* [EXERCISE GOAL]: Would you output the entries below only from the line containing "let le := fun" through the line containing "groups (R256). -/", exactly as they stand and with both ends included?

* [THE INPUT]:
========================================================================

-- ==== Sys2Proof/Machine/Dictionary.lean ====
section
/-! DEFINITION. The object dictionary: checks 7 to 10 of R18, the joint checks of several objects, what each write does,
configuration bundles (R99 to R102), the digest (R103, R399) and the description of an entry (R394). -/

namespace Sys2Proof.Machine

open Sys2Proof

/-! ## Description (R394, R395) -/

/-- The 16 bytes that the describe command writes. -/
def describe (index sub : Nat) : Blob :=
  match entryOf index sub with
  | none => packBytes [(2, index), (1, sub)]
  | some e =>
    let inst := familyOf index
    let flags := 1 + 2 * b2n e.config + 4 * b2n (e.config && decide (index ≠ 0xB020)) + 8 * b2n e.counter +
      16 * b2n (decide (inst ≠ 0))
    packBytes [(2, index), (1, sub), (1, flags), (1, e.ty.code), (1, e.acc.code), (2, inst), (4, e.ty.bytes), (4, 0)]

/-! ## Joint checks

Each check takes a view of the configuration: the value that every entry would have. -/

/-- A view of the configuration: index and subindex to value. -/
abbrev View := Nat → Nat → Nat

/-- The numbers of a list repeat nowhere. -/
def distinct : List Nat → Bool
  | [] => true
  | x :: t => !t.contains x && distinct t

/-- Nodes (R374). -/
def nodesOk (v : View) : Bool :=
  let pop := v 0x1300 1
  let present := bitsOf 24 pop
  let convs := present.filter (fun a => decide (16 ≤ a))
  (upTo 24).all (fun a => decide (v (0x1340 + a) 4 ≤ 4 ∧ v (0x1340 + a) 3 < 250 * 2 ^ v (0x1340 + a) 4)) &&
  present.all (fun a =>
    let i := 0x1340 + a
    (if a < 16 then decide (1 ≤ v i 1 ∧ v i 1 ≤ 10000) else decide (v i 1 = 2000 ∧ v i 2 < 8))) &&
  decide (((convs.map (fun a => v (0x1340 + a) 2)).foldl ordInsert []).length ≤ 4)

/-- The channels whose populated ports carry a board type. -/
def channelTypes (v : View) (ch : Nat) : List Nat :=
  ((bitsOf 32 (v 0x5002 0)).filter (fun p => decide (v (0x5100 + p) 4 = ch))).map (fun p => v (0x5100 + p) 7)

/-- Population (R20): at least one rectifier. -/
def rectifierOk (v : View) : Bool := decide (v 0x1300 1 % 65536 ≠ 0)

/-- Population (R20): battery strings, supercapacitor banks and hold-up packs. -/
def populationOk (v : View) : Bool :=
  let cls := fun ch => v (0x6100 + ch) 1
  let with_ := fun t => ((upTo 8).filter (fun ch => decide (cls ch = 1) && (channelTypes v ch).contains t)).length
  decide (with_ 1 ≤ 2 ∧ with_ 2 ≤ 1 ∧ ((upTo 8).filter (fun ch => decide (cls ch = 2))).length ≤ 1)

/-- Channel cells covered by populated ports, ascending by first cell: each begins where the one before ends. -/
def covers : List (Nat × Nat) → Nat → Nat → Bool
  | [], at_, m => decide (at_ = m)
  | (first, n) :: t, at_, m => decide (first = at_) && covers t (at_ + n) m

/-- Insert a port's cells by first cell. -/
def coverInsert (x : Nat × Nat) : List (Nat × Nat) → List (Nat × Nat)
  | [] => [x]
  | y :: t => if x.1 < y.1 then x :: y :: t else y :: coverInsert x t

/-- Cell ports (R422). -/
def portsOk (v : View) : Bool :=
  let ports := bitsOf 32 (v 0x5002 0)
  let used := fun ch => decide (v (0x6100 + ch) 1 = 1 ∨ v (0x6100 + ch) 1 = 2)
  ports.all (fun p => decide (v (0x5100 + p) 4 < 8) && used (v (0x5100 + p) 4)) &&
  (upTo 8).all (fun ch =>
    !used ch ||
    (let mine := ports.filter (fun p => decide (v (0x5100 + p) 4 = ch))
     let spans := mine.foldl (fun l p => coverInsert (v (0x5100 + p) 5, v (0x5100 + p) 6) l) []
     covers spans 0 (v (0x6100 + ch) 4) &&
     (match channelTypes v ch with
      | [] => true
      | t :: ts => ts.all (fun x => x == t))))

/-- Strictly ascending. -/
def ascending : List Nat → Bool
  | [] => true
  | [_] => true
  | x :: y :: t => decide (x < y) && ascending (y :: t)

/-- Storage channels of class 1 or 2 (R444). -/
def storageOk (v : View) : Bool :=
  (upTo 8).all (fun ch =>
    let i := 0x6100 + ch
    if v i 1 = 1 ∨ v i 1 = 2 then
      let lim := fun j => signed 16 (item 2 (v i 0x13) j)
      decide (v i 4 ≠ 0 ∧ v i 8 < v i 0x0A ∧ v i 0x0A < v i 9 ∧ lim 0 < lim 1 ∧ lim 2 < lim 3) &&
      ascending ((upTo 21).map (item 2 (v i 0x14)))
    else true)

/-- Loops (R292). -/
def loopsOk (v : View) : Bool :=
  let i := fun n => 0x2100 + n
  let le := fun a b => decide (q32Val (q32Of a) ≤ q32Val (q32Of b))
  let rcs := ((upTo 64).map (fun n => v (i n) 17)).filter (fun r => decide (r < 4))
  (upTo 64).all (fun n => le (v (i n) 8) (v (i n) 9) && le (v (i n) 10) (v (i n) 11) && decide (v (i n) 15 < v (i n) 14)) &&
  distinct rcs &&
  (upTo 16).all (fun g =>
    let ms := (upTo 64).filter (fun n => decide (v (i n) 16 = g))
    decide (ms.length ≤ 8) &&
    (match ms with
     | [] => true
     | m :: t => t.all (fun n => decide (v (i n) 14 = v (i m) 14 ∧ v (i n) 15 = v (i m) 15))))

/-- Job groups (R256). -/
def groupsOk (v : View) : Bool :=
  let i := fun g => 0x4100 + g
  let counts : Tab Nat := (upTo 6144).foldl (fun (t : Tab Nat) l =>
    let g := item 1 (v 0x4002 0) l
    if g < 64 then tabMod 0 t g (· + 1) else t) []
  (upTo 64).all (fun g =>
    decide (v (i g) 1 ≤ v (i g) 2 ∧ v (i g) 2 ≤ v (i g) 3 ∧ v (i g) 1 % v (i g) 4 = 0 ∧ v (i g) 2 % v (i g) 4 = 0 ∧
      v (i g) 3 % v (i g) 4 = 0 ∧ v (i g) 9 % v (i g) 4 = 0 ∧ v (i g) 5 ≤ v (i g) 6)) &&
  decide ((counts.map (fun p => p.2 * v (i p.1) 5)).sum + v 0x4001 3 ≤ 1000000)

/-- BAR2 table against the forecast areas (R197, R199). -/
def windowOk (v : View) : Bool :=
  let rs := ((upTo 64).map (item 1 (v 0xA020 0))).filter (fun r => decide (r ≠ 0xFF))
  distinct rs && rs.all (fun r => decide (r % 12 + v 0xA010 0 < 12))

========================================================================

* [TASK RESPONSE]:
  let le := fun a b => decide (q32Val (q32Of a) ≤ q32Val (q32Of b))
  let rcs := ((upTo 64).map (fun n => v (i n) 17)).filter (fun r => decide (r < 4))
  (upTo 64).all (fun n => le (v (i n) 8) (v (i n) 9) && le (v (i n) 10) (v (i n) 11) && decide (v (i n) 15 < v (i n) 14)) &&
  distinct rcs &&
  (upTo 16).all (fun g =>
    let ms := (upTo 64).filter (fun n => decide (v (i n) 16 = g))
    decide (ms.length ≤ 8) &&
    (match ms with
     | [] => true
     | m :: t => t.all (fun n => decide (v (i n) 14 = v (i m) 14 ∧ v (i n) 15 = v (i m) 15))))

/-- Job groups (R256). -/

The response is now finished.